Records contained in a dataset
◇ ◇ ◇ ◇ ◇ ◇ ◇

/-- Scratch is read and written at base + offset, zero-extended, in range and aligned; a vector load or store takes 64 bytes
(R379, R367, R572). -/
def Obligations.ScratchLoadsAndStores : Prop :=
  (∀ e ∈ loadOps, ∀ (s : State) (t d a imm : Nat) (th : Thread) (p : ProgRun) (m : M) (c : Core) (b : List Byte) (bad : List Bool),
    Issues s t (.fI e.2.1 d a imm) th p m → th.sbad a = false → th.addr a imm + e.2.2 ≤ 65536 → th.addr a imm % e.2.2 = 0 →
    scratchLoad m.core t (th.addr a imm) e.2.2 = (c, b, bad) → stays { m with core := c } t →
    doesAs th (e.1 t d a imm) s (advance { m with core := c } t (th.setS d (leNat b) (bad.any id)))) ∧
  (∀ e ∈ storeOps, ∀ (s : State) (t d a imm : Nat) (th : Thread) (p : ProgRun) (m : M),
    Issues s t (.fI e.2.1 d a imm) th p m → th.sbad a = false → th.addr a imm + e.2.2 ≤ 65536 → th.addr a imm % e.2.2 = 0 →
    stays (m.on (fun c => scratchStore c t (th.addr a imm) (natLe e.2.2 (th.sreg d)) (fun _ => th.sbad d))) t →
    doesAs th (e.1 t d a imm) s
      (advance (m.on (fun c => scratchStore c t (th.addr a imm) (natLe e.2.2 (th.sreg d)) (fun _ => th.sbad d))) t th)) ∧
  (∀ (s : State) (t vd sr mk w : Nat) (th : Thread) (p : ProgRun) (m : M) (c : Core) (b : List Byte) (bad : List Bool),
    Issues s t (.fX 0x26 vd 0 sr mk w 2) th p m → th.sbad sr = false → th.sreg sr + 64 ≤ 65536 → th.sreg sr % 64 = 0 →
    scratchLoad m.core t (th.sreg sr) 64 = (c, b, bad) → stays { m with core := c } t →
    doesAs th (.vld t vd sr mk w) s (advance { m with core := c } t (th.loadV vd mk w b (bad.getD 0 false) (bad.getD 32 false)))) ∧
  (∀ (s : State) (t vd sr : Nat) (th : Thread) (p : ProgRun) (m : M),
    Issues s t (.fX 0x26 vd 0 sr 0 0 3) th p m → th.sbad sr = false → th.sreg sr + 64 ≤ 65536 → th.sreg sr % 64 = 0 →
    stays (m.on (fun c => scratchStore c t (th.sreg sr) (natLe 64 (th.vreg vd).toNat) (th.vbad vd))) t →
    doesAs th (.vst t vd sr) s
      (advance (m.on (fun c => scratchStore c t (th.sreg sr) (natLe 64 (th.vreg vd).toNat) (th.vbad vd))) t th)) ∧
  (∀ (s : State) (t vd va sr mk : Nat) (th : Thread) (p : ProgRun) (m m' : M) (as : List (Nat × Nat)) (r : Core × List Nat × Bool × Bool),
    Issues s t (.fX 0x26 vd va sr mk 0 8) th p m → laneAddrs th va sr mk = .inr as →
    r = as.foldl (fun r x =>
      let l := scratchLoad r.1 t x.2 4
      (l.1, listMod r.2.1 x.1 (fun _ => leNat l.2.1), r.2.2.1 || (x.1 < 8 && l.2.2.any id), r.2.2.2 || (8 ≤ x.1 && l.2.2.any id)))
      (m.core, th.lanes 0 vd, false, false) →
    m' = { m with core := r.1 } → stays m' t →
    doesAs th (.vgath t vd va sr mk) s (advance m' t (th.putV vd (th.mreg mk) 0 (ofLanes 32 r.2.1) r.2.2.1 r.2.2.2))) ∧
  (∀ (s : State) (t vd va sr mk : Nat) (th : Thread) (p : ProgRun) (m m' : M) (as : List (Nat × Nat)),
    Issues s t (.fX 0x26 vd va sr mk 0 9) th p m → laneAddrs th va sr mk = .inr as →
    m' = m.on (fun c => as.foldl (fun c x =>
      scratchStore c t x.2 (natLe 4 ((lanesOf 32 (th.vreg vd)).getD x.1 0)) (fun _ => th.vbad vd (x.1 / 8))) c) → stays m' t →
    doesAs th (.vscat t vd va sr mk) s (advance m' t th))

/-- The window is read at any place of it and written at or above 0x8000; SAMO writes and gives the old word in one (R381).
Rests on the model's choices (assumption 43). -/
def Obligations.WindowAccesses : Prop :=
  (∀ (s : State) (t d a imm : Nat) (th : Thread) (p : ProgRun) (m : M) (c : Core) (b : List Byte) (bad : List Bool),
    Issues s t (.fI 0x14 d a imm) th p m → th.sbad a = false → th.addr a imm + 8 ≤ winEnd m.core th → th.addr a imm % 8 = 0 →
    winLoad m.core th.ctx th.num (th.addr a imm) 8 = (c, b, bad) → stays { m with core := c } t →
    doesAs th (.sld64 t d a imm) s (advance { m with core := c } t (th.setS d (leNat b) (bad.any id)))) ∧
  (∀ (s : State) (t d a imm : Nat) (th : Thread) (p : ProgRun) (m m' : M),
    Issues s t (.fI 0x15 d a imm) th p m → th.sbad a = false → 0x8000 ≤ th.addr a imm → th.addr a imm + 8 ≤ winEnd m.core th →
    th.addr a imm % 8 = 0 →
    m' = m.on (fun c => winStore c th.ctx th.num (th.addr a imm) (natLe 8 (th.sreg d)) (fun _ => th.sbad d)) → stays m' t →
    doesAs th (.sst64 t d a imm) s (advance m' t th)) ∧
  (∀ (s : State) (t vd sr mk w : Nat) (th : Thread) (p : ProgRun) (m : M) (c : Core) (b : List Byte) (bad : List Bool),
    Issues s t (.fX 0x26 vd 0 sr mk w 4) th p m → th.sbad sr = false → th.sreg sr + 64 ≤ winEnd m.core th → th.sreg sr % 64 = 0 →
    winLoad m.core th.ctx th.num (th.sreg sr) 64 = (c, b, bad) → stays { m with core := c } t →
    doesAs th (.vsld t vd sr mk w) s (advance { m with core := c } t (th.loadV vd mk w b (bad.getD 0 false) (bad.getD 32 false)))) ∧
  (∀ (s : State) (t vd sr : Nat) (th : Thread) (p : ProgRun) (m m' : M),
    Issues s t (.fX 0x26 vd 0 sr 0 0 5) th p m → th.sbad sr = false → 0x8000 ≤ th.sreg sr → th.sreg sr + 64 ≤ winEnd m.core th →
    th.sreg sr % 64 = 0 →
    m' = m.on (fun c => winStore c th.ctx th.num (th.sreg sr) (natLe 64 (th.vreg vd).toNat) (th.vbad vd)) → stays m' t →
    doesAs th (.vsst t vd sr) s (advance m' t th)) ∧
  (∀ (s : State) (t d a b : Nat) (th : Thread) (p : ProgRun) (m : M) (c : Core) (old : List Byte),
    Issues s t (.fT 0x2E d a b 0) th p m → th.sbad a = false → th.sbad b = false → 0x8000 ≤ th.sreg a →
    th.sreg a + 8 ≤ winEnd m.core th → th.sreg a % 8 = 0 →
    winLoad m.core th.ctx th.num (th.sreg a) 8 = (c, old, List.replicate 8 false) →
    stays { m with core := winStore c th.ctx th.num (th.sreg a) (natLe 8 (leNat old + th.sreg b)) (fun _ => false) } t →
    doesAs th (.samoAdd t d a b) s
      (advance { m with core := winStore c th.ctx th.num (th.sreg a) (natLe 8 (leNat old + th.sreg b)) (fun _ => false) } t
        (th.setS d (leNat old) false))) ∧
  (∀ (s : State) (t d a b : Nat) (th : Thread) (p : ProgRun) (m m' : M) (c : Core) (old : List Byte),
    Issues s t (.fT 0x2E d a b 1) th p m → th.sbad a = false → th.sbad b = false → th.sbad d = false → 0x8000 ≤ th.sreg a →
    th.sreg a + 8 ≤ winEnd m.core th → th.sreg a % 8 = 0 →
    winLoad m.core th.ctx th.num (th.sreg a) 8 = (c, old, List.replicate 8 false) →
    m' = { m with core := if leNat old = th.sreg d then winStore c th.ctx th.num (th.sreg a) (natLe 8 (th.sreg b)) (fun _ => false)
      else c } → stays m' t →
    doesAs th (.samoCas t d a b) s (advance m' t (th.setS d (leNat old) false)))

◇ ◇ ◇ ◇ ◇ ◇ ◇

Show, from the entries above, every line that includes the string "with".

### Written response
    scratchLoad m.core t (th.addr a imm) e.2.2 = (c, b, bad) → stays { m with core := c } t →
    doesAs th (e.1 t d a imm) s (advance { m with core := c } t (th.setS d (leNat b) (bad.any id)))) ∧
    scratchLoad m.core t (th.sreg sr) 64 = (c, b, bad) → stays { m with core := c } t →
    doesAs th (.vld t vd sr mk w) s (advance { m with core := c } t (th.loadV vd mk w b (bad.getD 0 false) (bad.getD 32 false)))) ∧
    m' = { m with core := r.1 } → stays m' t →
    winLoad m.core th.ctx th.num (th.addr a imm) 8 = (c, b, bad) → stays { m with core := c } t →
    doesAs th (.sld64 t d a imm) s (advance { m with core := c } t (th.setS d (leNat b) (bad.any id)))) ∧
    winLoad m.core th.ctx th.num (th.sreg sr) 64 = (c, b, bad) → stays { m with core := c } t →
    doesAs th (.vsld t vd sr mk w) s (advance { m with core := c } t (th.loadV vd mk w b (bad.getD 0 false) (bad.getD 32 false)))) ∧
    stays { m with core := winStore c th.ctx th.num (th.sreg a) (natLe 8 (leNat old + th.sreg b)) (fun _ => false) } t →
      (advance { m with core := winStore c th.ctx th.num (th.sreg a) (natLe 8 (leNat old + th.sreg b)) (fun _ => false) } t
    m' = { m with core := if leNat old = th.sreg d then winStore c th.ctx th.num (th.sreg a) (natLe 8 (th.sreg b)) (fun _ => false)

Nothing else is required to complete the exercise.